# Layering Stain



## tpierce (Oct 14, 2013)

I am working on a piece and want to layer stain to give depth and dimension. I plan to use a mustard color deep stain, MinWax chestnut and then finish with a product called antique door toner. I believe all products are oil based. Can anyone give me tips on how to do this as I would like to have all stains show through and look blended. I know I need a sealer between coats too. Can someone be specific in what brand and kind of sealer I should use? Thanks for your help!


----------



## Steve Neul (Sep 2, 2011)

You don't want to put too much color between the coats of finish. Normally a toner is used when you stain a piece and notice you have the color wrong when you start sealing it. Then the toner is used to fine tune the color. I prefer to use Mohawk NGR stains for this purpose because it is more transparent but it is for interior projects only. Once you start putting color between the coats of finish you have to be very careful not to sand through that layer when you sand between coats. If you do it is much harder to fix. I usually put two coats of sealer over that color layer before I do any sanding for that reason. 

Without knowing what the project was it would be difficult to recommend specific products.


----------



## tpierce (Oct 14, 2013)

Thanks for the insight. I am redoing a cloak closet/armoire that I purchased for $10. (If I can figure out how to load a photo of it I will) The piece is about 3.5' x 3.5' x 6.5' tall made of red oak. I plan to brush the first coat of deep penetrating stain. I would like to know what kind of sealer I should use on top of the first coat of stain so that I can put on a different color of stain as the second coat. Should I wipe with a cloth the second coat of stain or should I brush it on with a brush. As you said, I don't want to get to much color between coats. Is this process sort of like "antiquing"?


----------



## Steve Neul (Sep 2, 2011)

Tod Pierce said:


> Thanks for the insight. I am redoing a cloak closet/armoire that I purchased for $10. (If I can figure out how to load a photo of it I will) The piece is about 3.5' x 3.5' x 6.5' tall made of red oak. I plan to brush the first coat of deep penetrating stain.

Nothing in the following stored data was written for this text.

-- ==== Sys2Proof/Tests/Slice0.lean ====
section
/-! SUPPORT. The model's own tests: what WellFormed and the decoder refuse, words written out from the spec's tables, single steps
with the results of 95_test_vectors.md, the host's two entry points, and for each obligation with hypotheses a concrete state and
operands that meet them. -/

namespace Sys2Proof.Tests

open Sys2Proof Sys2Proof.Machine

/-! ## Helpers -/

/-- An instance just created with the default markers (95_test_vectors.md, Conventions). -/
abbrev fresh : Link := Link.reset.created Markers.default

/-- The instance in a reading phase, with a receive CRC, a field index and an accumulator. -/
abbrev reading (ph : Phase) (rx : Half) (k : BitVec 8) (acc : Word) : Link :=
  { fresh with phase := ph, rx := some rx, fieldIndex := k, acc := acc, status := .inProgress }

/-- The instance in `ReadMotorValues`. -/
abbrev motorAt (k : BitVec 8) (acc : Word) : Link :=
  { reading .readMotorValues 0x607C#16 k acc with record := .motorValues 10#8 0#8 0#8 0#8 }

/-- The instance in `ReadPidAngle`. -/
abbrev pidAt (k : BitVec 8) (acc : Word) : Link :=
  { reading .readPidAngle 0x1234#16 k acc with currentCommand := .pid, record := .pidAngle 1#8 0#32 0#32 0#32 }

/-- The instance in `ValidateChecksum`, all four motor fields read. -/
abbrev checking (rx : Half) (acc : Word) : Link :=
  { reading .validateChecksum rx 4#8 acc with record := .motorValues 10#8 20#8 30#8 40#8 }

/-- A machine of two instances with the example codes of R7; the second instance is as after reset. -/
abbrev machine (l : Link) (q : List Input) : State :=
  { params := Params.sample, links := [l, Link.reset], sel := 0, input := q }

/-- Instance 0 after an outcome that completes. -/
def after (o : StateOutcome) : Option Link :=
  match o with
  | .next s => s.links[0]?
  | .fault _ => none
  | .refused _ => none

/-- What an instance was last asked and what it emitted. -/
def outputs (l : Link) : List Response × List RecordOut := (l.responses, l.records)

/-! ## WellFormed refuses ill-formed terms -/

theorem test_wf_refuses_a_payload_of_65536_bytes :
    (Instr.frame 0#16 (List.replicate 65536 0#8)).wf Markers.default = false := by
  rw [Instr.wf, payloadFits, List.length_replicate]; rfl

theorem test_wf_refuses_a_digit_as_other : (Instr.other 0x41#8).wf Markers.default = false := by decide

theorem test_wf_refuses_a_start_marker_as_other : (Instr.other 0x02#8).wf Markers.default = false := by decide

theorem test_wf_refuses_a_separator_as_other : (Instr.other 0x1F#8).wf Markers.default = false := by decide

theorem test_wf_refuses_an_end_marker_as_other : (Instr.other 0x03#8).wf Markers.default = false := by decide

theorem test_wf_admits_other : (Instr.other 0x47#8).wf Markers.default = true := by decide

/-! ## Words written out from R55's and R51's tables -/

theorem test_decode_create : decodeOp [0x01#8, 0x3C#8, 0x2C#8, 0x3E#8, 0x03#8] =
    .ok (.create 0x3C#8 0x2C#8 0x3E#8, [0x03#8]) := rfl

theorem test_decode_rxByte : decodeOp [0x02#8, 0xFF#8] = .ok (.rxByte 0xFF#8, []) := rfl

theorem test_decode_lastError : decodeOp [0x03#8] = .ok (.lastError, []) := rfl

theorem test_decode_crcReset : decodeOp [0x10#8] = .ok (.crcReset, []) := rfl

theorem test_decode_crcUpdate : decodeOp [0x11#8, 0x31#8] = .ok (.crcUpdate 0x31#8, []) := rfl

theorem test_decode_crcValue : decodeOp [0x12#8] = .ok (.crcValue, []) := rfl

theorem test_decode_frame_high_byte_first : decodeOp [0x13#8, 0x01#8, 0x02#8, 0x00#8, 0x02#8, 0xAA#8, 0xBB#8, 0x10#8] =
    .ok (.frame 0x0102#16 [0xAA#8, 0xBB#8], [0x10#8]) := rfl

theorem test_decode_reserved : decodeOp [0x04#8] = .error .reservedSelector := rfl

theorem test_decode_create_truncated : decodeOp [0x01#8, 0x02#8, 0x1F#8] = .error .truncated := rfl

theorem test_decode_frame_truncated : decodeOp [0x13#8, 0x00#8, 0x10#8, 0x00#8, 0x05#8, 0x31#8, 0x32#8, 0x33#8] =
    .error .truncated := rfl

theorem test_wire_markers : [0x02#8, 0x1F#8, 0x03#8].map (decodeWire (some Markers.default)) =
    [.startMark, .sepMark, .endMark] := by decide

theorem test_wire_decimal_digits :
    [0x30#8, 0x31#8, 0x32#8, 0x33#8, 0x34#8, 0x35#8, 0x36#8, 0x37#8, 0x38#8, 0x39#8].map
      (decodeWire (some Markers.default)) =
    [.hex0, .hex1, .hex2, .hex3, .hex4, .hex5, .hex6, .hex7, .hex8, .hex9] := by decide

theorem test_wire_letter_digits :
    [0x41#8, 0x42#8, 0x43#8, 0x44#8, 0x45#8, 0x46#8, 0x61#8, 0x62#8, 0x63#8, 0x64#8, 0x65#8, 0x66#8].map
      (decodeWire (some Markers.default)) =
    [.hexUpperA, .hexUpperB, .hexUpperC, .hexUpperD, .hexUpperE, .hexUpperF,
      .hexLowerA, .hexLowerB, .hexLowerC, .hexLowerD, .hexLowerE, .hexLowerF] := by decide

theorem test_wire_neighbours_are_other :
    [0x2F#8, 0x3A#8, 0x40#8, 0x47#8, 0x60#8, 0x67#8, 0x00#8, 0xFF#8].map (decodeWire (some Markers.default)) =
    [.other 0x2F#8, .other 0x3A#8, .other 0x40#8, .other 0x47#8, .other 0x60#8, .other 0x67#8, .other 0x00#8,
      .other 0xFF#8] := by decide

theorem test_encode_frame : encode Markers.default (.frame 0x0102#16 [0xAA#8, 0xBB#8]) =
    [0x13#8, 0x01#8, 0x02#8, 0x00#8, 0x02#8, 0xAA#8, 0xBB#8] := by decide

/-! ## The host's entry points, on numerals -/

theorem test_table_host_rows :
    [0x01, 0x02, 0x03, 0x10, 0x11, 0x12, 0x13].map (decodeTableWord 8) =
    [some (.create 0#8 0#8 0#8), some (.rxByte 0#8), some .lastError, some .crcReset, some (.crcUpdate 0#8),
      some .crcValue, some (.frame 0#16 [])] := by decide

theorem test_table_operands_count_on : decodeTableWord 32 0x031F0201 = some (.create 0x02#8 0x1F#8 0x03#8) := by decide

theorem test_table_wire_rows : [0x30, 0x46, 0x66, 0x47].map (decodeTableWord 8) =
    [some .hex0, some .hexUpperF, some .hexLowerF, some (.other 0x47#8)] := by decide

/-- The first step after reset runs the word (R99: an unbound instance answers `InvalidInstance`). -/
theorem test_first_step_lastError :
    (after (step (State.reset.withFetchWord 8 0x03))).map outputs = some ([.status .invalidInstance], []) := by decide

/-- The first step after reset runs CREATE with its three markers (K-vectors, L1.7). -/
theorem test_first_step_create :
    (after (step (State.reset.withFetchWord 32 0x031F0201))).map (fun l => (l.bound, l.markers, l.rx, l.tx)) =
    some (true, Markers.default, none, none) := by decide

/-- A wire word is taken by the parser, which drops it while unbound (R99). -/
theorem test_first_step_hex : after (step (State.reset.withFetchWord 8 0x41)) = some Link.reset := by decide

/-- With nothing issued a step changes nothing (R116). -/
theorem test_step_of_nothing : step State.reset = .next State.reset := rfl

/-- A fault of instance 0 leaves instance 1 running (R40, R106), and is the outcome once nothing else can run. -/
theorem test_a_stop_ends_its_instance_only :
    (after (step (machine fresh [.op 0 [0x12#8], .op 1 [0x03#8]]))).map outputs = some ([], []) ∧
    (match step (machine fresh [.op 0 [0x12#8], .op 1 [0x03#8]]) with
      | .next s => s.links[1]?.map (·.responses)
      | _ => none) = some [.status .invalidInstance] ∧
    run 2 (machine fresh [.op 0 [0x12#8], .op 1 [0x03#8]]) = .fault .undefinedRead := ⟨by decide, by decide, rfl⟩

/-! ## Single steps (95_test_vectors.md) -/

/-- K-vectors: CREATE on an unbound instance answers `Ok`. -/
theorem test_create : (after (exec (.create 0x02#8 0x1F#8 0x03#8) (machine Link.reset []))).map
    (fun l => (l.bound, l.markers, l.status, l.responses)) = some (true, Markers.default, .ok, [.status .ok]) := by decide

theorem test_create_twice : exec (.create 0x02#8 0x1F#8 0x03#8) (machine fresh []) = .refused .alreadyCreated := rfl

/-- R101: `InProgress` in the middle of a frame. -/
theorem test_lastError : (after (exec .lastError (machine (reading .readCommand 0xC782#16 0#8 1#32) []))).map
    (·.responses) = some [.status .inProgress] := by decide

/-- E3. -/
theorem test_crcReset : (after (exec .crcReset (machine fresh []))).map (fun l => (l.tx, l.rx)) =
    some (some 0xFFFF#16, none) := by decide

/-- L1.1: the first fold of the check string. -/
theorem test_crcUpdate : (after (exec (.crcUpdate 0x31#8) (machine { fresh with tx := some 0xFFFF#16 } []))).map (·.tx) =
    some (some 0xC782#16) := by decide

/-- E2: `⊥` stays `⊥`. -/
theorem test_crcUpdate_bottom : (after (exec (.crcUpdate 0x31#8) (machine fresh []))).map (fun l => (l.tx, l.responses)) =
    some (none, [.status .ok]) := by decide

/-- E4. -/
theorem test_crcValue : (after (exec .crcValue (machine { fresh with tx := some 0xB915#16 } []))).map (·.responses) =
    some [.value .ok 0xB915#16] := by decide

/-- E1. -/
theorem test_crcValue_bottom : exec .crcValue (machine fresh []) = .fault .undefinedRead := rfl

/-- F4. -/
theorem test_frame : (after (exec (.frame 8#16 []) (machine fresh []))).map (fun l => (l.tx, l.responses)) =
    some (some 0xFFFF#16,
      [.datagram .ok 8#16 [0x02#8, 0x1F#8, 0x36#8, 0x35#8, 0x35#8, 0x33#8, 0x35#8, 0x03#8]]) := by decide +kernel

/-- F5: the fold comes before the length check. -/
theorem test_frame_too_long : (after (exec (.frame 7#16 []) (machine fresh []))).map (fun l => (l.tx, l.responses)) =
    some (some 0xFFFF#16, [.datagram .lengthError 0#16 []]) := by decide +kernel

/-- P12: a start byte in a frame re-arms. -/
theorem test_start : (after (exec .startMark (machine (checking 0xE1E1#16 0x12#32) []))).map
    (fun l => (l.phase, l.status, l.acc, l.fieldIndex, l.rx)) =
    some (.readCommand, .inProgress, 0#32, 0#8, some 0xFFFF#16) := by decide

/-- P13: the fold of the separator, then `UnknownCommand`. -/
theorem test_sep_unknown_command : (after (exec .sepMark (machine (reading .readCommand (crc [0x37#8]) 0#8 7#32) []))).map
    (fun l => (l.phase, l.status, l.acc, l.rx)) =
    some (.idle, .unknownCommand, 0#32, some 0x62D3#16) := by decide +kernel

/-- The motor field `1FF` of L2.4 commits `FF`, and the fourth field ends the payload. -/
theorem test_sep_fourth_motor_field : (after (exec .sepMark (machine (motorAt 3#8 0x1FF#32) []))).map
    (fun l => (l.phase, l.record, l.fieldIndex, l.acc)) =
    some (.validateChecksum, .motorValues 10#8 0#8 0#8 0xFF#8, 4#8, 0#32) := by decide

/-- P1. -/
theorem test_end_match : (after (exec .endMark (machine (checking 0xE1E1#16 0xE1E1#32) []))).map
    (fun l => (l.status, l.phase, l.records)) = some (.ok, .idle, [.motorValues 10#8 20#8 30#8 40#8]) := by decide

/-- L2.4: the checksum `1E1E1` does not match `E1E1`. -/
theorem test_end_mismatch : (after (exec .endMark (machine (checking 0xE1E1#16 0x1E1E1#32) []))).map
    (fun l => (l.status, l.phase, l.records)) = some (.checksumError, .idle, []) := by decide

/-- L2.4: the 9th digit pushes out the leading one. -/
theorem test_hex_wraps : (after (exec .hex1 (machine (reading .readCommand 0#16 0#8 0x10000000#32) []))).map (·.acc) =
    some 1#32 := by decide

/-- L2.4: `a F` is `AF`. -/
theorem test_hex_mixed_case : (after (exec .hexUpperF (machine (reading .validateChecksum 0#16 4#8 0xA#32) []))).map
    (fun l => (l.acc, l.rx)) = some (0xAF#32, some 0#16) := by decide

/-- P20: an OTHER byte ends the frame and is not folded. -/
theorem test_other : (after (exec (.other 0x80#8) (machine (reading .readMotorValues 0xECBF#16 0#8 10#32) []))).map
    (fun l => (l.status, l.phase, l.acc, l.rx)) = some (.invalidSign, .idle, 10#32, some 0xECBF#16) := by decide

/-- P35: the default start byte is OTHER for other markers. -/
theorem test_rxByte_uses_the_markers : (after (exec (.rxByte 0x02#8) (machine
    { reading .readCommand 0#16 0#8 1#32 with startByte := 0x3C#8, fieldSeparator := 0x2C#8, endByte := 0x3E#8 } []))).map
    (fun l => (l.status, l.phase)) = some (.invalidSign, .idle) := by decide

/-- L2.4: the real `1000.0` in binary64 (1000 = 1.953125 * 2^9; the layout is log 8's). -/
theorem test_pidToReal : pidToReal 1000#32 = 0x408F400000000000#64 := by decide +kernel

/-- L2.4: `PID` records carry their components high byte first (R57). -/
theorem test_record_bytes : (Record.pidAngle 1#8 1000#32 10#32 255#32).out.toBytes =
    [0x01#8, 0x01#8, 0#8, 0#8, 0x03#8, 0xE8#8, 0#8, 0#8, 0#8, 0x0A#8, 0#8, 0#8, 0#8, 0xFF#8] := by decide +kernel

/-! ## Witnesses: the hypotheses of the obligations are met

Each theorem gives a concrete state and operands for the hypotheses of the obligation it is named after, a case per clause. -/

/-- `StepKeepsTheInvariant`, and every obligation over the invariant: a machine in the middle of a frame meets it, and a step from
it completes. -/
theorem witness_StepKeepsTheInvariant :
    (machine (checking 0xE1E1#16 0xE1E1#32) [.wire 0 [0x03#8]]).Inv ∧
    (after (step (machine (checking 0xE1E1#16 0xE1E1#32) [.wire 0 [0x03#8]]))).isSome = true := by decide

/-- The invariant holds in every phase, at the last index of a payload. -/
theorem witness_Inv_phases : (machine fresh []).Inv ∧ (machine (reading .readCommand 0#16 0#8 1#32) []).Inv ∧
    (machine (motorAt 3#8 0#32) []).Inv ∧ (machine (pidAt 3#8 0#32) []).Inv :=
  ⟨by decide, by decide, by decide, by decide⟩

theorem witness_DecodingAHostOperationsBytesGivesItBack :
    (Instr.frame 0xFFFF#16 [0x03#8]).format = .hostOp ∧ (Instr.frame 0xFFFF#16 [0x03#8]).wf Markers.default = true := by decide

theorem witness_DecodedBytesAreTheOperationsEncoding :
    decodeOp [0x13#8, 0#8, 0#8, 0#8, 0#8, 0x12#8] = .ok (.frame 0#16 [], [0x12#8]) := rfl

theorem witness_EveryByteHasExactlyOneRow : Markers.default.legal = true ∧
    (Instr.other 0x47#8).wf Markers.default = true ∧ encode Markers.default (.other 0x47#8) = [0x47#8] ∧
    (Instr.other 0x47#8).format = .wireByte := by decide

/-- The bounds of R56's three ranges are refused; their neighbours in the table are not. -/
theorem witness_ReservedAndTruncatedOperationsAreRefused_reserved :
    [0x00#8, 0x04#8, 0x0F#8, 0x14#8, 0xFF#8].map selectorOf = [none, none, none, none, none] ∧
    [0x01#8, 0x03#8, 0x10#8, 0x13#8].map (fun b => (selectorOf b).isSome) = [true, true, true, true] ∧
    (machine fresh [.op 0 [0x04#8], .wire 0 [0x02#8]]).links[0]? = some fresh ∧
    (Input.wire 0 [0x02#8]).link = 0 := by decide

theorem witness_ReservedAndTruncatedOperationsAreRefused_truncated :
    (Instr.frame 0#16 [0x31#8]).format = .hostOp ∧ (Instr.frame 0#16 [0x31#8]).wf Markers.default = true ∧
    5 < (encode Markers.default (.frame 0#16 [0x31#8])).length ∧
    1 < (encode Markers.default (.create 0#8 0#8 0#8)).length := by decide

I would like to know what kind of sealer I should use on top of the first coat of stain so that I can put on a different color of stain as the second coat. Should I wipe with a cloth the second coat of stain or should I brush it on with a brush. As you said, I don't want to get to much color between coats. Is this process sort of like "antiquing"?


Since you are working the finish by hand I would forget the idea of using toners. The solvents in the topcoat can rub the toner off making the color uneven. What I would recommend is just using a single stain and let it dry overnight before finishing. Test some samples on some scrap wood to assure you have the right color. Working the finish by hand you could just skip the sealer and just apply a wiping polyurethane. It will do the same thing but if you just want to use a sealer you might use something like Old Masters sanding sealer. A sanding sealer is made softer so it is easier to sand and level a finish before topcoating. Another sealer you could use is Zinsser Sealcoat but you could only brush one coat of it on. It is shellac and when you brush a second coat on the solvents melt into the first coat removing a lot of it. You would have to work very fast and not brush it much to apply additional coats of shellac. It works better sprayed. 

When I apply color between coats it is in the very first few coats. For example if I stain a piece and it isn't red enough I will spray a transparent red dye over the first coat of sealer and then put clear sealer over that. Also if I use a stain that is too red I sometimes spray a transparent green dye over it to neutralize the red. It just comes down to fine tuning like right now I'm working on a remodel where I had to build an additional cabinet to go in someones kitchen. The walnut stain I used didn't quite match the existing cabinets so I sprayed a mahogany dye over the cabinet to give enough red to match.


----------